**Assignment:** Where the records below show a line containing "ih (Memory.wf_tail hm)]", start copying; end with the line containing "theorem Memory.ofBytesFrom_below (i", and copy it too.

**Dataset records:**

..........

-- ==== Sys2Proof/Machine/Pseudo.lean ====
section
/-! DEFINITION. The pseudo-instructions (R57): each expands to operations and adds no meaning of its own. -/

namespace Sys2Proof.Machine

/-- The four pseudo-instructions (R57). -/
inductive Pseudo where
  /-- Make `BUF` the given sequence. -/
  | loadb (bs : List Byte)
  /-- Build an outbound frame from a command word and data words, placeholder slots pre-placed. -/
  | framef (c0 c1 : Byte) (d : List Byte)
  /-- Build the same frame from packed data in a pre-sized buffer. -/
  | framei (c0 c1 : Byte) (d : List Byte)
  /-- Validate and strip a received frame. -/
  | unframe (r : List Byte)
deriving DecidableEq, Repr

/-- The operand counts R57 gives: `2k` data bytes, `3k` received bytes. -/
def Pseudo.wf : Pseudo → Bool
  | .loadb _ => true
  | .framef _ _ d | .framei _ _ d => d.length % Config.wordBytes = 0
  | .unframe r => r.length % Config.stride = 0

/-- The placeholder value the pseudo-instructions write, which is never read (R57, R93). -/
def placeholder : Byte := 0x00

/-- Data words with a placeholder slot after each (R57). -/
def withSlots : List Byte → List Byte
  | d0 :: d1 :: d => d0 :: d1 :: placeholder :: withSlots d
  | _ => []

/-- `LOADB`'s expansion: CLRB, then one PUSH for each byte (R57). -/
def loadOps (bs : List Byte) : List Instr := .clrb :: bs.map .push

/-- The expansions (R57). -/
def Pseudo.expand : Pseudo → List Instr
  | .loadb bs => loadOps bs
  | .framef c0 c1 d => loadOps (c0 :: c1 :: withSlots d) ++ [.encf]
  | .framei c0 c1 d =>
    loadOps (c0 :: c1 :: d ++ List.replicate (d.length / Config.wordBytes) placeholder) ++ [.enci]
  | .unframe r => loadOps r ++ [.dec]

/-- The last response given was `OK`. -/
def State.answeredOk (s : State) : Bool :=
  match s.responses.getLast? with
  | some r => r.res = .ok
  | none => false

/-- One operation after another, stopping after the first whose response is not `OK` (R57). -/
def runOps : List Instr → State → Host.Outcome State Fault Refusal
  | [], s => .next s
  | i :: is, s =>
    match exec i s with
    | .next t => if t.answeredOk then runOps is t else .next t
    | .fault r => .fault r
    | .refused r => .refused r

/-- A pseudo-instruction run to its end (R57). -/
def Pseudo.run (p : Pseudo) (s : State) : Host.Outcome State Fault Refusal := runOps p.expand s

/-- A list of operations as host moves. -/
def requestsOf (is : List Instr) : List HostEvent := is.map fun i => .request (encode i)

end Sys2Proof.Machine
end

..........

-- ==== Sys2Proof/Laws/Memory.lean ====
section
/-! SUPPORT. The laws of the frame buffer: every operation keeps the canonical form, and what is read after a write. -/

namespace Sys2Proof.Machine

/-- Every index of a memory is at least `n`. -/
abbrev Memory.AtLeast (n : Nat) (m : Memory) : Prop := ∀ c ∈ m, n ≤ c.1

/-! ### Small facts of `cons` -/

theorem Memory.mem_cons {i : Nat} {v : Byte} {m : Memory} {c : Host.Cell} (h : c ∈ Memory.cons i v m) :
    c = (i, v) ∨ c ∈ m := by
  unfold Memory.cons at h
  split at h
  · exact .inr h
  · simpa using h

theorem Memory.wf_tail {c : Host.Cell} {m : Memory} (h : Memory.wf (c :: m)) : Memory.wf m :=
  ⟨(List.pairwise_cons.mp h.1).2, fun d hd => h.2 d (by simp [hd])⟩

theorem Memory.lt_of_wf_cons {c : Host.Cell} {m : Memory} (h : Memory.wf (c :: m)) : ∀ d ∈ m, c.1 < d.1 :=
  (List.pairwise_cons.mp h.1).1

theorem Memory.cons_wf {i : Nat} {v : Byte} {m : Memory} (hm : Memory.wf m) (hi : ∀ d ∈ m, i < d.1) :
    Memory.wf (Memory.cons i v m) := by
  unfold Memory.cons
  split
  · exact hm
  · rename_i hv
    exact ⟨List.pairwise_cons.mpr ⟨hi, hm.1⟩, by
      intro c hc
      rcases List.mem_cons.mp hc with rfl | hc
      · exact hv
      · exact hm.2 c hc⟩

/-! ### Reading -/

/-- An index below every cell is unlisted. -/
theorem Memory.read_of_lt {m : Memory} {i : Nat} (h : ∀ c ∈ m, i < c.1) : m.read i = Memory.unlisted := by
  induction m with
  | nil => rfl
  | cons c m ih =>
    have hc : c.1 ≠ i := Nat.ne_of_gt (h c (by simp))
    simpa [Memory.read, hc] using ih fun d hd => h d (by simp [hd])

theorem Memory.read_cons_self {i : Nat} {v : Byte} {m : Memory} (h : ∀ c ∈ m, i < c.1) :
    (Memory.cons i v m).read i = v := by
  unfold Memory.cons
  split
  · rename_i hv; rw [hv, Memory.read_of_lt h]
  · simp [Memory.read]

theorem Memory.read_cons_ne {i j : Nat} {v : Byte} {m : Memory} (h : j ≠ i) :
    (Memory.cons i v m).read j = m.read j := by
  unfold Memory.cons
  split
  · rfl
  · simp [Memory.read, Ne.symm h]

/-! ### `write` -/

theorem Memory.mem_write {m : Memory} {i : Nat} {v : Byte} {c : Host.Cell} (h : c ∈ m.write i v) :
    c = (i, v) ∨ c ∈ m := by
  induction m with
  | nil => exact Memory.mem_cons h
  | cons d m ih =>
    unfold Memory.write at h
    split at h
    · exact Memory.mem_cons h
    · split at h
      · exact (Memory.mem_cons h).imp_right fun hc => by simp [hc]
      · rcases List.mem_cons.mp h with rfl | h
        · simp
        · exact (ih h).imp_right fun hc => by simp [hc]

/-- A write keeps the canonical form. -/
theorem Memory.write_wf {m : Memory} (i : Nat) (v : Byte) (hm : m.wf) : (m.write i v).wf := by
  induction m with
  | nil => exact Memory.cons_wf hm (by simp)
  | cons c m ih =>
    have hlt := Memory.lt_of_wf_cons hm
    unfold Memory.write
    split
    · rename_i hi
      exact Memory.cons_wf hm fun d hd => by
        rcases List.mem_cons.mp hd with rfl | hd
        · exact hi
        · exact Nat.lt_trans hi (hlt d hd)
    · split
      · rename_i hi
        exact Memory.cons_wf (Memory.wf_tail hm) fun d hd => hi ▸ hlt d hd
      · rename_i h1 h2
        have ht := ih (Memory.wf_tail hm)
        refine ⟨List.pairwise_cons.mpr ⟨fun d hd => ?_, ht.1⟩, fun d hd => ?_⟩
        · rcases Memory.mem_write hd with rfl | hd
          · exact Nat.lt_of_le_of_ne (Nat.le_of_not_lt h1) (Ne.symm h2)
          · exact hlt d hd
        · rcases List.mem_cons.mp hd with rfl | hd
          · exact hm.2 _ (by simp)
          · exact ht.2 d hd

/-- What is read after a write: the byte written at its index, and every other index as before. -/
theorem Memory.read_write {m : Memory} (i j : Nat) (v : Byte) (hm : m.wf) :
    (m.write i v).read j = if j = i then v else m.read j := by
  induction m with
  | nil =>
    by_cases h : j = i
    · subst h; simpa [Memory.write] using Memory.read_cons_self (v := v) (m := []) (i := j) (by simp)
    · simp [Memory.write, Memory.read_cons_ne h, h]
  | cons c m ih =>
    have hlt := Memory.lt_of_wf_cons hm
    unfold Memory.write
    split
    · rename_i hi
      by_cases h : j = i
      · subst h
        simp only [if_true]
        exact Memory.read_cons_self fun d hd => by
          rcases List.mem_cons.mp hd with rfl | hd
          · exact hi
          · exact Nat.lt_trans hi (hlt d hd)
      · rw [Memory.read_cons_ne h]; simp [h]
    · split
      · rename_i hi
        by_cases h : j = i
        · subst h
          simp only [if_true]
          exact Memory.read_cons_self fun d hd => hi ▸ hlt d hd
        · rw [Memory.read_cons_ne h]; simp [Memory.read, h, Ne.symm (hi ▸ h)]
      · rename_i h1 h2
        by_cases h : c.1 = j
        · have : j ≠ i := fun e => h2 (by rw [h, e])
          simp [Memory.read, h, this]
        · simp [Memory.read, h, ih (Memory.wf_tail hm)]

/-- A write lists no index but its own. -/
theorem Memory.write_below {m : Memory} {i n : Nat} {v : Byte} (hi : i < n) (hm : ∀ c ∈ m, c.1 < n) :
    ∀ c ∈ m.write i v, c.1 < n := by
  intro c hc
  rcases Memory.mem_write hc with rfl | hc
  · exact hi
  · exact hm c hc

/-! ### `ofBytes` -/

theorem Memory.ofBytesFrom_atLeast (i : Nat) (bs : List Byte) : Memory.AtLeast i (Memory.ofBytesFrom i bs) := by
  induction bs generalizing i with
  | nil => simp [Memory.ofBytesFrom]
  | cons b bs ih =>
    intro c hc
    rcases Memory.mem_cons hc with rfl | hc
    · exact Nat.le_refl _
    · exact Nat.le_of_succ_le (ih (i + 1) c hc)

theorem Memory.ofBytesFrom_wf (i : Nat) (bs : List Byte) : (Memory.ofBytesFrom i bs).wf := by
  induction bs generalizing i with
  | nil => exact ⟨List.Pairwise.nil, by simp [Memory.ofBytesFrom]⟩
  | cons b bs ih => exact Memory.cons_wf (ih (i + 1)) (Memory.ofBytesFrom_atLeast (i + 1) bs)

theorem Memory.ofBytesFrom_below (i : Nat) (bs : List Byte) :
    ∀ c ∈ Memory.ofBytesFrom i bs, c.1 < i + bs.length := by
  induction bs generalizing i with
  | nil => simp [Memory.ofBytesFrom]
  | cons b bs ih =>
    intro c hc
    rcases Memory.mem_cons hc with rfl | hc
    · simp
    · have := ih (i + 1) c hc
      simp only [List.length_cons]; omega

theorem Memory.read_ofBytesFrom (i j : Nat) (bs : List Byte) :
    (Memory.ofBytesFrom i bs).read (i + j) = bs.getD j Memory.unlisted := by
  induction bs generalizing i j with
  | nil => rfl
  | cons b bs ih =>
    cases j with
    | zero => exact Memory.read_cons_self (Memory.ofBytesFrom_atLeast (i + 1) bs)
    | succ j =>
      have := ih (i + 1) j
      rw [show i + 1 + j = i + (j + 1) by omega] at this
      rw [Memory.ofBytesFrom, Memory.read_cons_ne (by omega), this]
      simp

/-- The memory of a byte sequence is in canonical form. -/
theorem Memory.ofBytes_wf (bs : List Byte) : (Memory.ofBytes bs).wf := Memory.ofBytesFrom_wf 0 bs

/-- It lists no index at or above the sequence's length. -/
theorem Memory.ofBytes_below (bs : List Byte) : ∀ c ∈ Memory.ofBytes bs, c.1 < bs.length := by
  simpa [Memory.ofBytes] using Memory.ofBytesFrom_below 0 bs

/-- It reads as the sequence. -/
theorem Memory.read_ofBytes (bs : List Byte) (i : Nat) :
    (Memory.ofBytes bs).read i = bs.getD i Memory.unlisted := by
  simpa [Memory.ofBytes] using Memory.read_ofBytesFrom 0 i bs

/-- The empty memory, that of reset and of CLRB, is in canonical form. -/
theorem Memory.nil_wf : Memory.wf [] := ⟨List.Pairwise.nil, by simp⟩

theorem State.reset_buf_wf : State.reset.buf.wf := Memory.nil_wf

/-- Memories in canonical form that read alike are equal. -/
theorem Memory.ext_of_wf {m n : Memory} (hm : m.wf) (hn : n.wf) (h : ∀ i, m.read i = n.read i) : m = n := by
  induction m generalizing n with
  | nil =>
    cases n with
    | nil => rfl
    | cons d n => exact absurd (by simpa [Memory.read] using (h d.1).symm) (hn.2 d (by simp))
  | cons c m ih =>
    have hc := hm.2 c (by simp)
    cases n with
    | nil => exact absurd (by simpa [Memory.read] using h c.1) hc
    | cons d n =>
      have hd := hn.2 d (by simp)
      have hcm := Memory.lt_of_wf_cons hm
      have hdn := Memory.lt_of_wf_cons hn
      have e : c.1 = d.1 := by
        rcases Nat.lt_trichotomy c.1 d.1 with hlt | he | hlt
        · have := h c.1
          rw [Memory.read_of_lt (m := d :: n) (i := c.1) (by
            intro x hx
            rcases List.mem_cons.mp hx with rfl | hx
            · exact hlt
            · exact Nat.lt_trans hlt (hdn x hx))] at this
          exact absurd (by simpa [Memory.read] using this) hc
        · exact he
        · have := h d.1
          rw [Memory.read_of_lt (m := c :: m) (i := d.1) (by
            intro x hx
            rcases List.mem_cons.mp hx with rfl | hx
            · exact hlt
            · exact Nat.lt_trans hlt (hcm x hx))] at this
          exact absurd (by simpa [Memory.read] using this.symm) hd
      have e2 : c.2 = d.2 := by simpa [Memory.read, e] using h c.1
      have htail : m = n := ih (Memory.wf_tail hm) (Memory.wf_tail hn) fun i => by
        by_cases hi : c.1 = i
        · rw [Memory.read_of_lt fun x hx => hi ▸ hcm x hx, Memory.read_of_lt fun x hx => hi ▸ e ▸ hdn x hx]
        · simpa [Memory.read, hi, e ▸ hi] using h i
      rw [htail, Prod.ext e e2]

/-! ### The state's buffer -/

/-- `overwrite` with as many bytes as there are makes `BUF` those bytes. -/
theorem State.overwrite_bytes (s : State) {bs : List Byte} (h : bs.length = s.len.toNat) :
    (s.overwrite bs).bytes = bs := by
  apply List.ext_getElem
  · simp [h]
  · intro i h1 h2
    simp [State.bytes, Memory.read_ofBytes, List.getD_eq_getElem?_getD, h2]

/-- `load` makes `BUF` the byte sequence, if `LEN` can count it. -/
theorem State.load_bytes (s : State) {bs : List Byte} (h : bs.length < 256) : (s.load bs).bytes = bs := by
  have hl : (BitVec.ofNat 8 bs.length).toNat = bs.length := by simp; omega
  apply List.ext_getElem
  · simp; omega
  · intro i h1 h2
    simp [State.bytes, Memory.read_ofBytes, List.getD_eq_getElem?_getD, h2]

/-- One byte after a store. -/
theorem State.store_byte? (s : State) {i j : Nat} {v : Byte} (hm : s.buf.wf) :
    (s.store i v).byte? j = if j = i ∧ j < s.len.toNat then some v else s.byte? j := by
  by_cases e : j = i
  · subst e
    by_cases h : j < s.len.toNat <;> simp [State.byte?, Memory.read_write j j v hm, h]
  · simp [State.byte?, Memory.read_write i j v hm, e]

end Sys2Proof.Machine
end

..........

**Solution:**
        · simp [Memory.read, h, ih (Memory.wf_tail hm)]

/-- A write lists no index but its own. -/
theorem Memory.write_below {m : Memory} {i n : Nat} {v : Byte} (hi : i < n) (hm : ∀ c ∈ m, c.1 < n) :
    ∀ c ∈ m.write i v, c.1 < n := by
  intro c hc
  rcases Memory.mem_write hc with rfl | hc
  · exact hi
  · exact hm c hc

/-! ### `ofBytes` -/

theorem Memory.ofBytesFrom_atLeast (i : Nat) (bs : List Byte) : Memory.AtLeast i (Memory.ofBytesFrom i bs) := by
  induction bs generalizing i with
  | nil => simp [Memory.ofBytesFrom]
  | cons b bs ih =>
    intro c hc
    rcases Memory.mem_cons hc with rfl | hc
    · exact Nat.le_refl _
    · exact Nat.le_of_succ_le (ih (i + 1) c hc)

theorem Memory.ofBytesFrom_wf (i : Nat) (bs : List Byte) : (Memory.ofBytesFrom i bs).wf := by
  induction bs generalizing i with
  | nil => exact ⟨List.Pairwise.nil, by simp [Memory.ofBytesFrom]⟩
  | cons b bs ih => exact Memory.cons_wf (ih (i + 1)) (Memory.ofBytesFrom_atLeast (i + 1) bs)

theorem Memory.ofBytesFrom_below (i : Nat) (bs : List Byte) :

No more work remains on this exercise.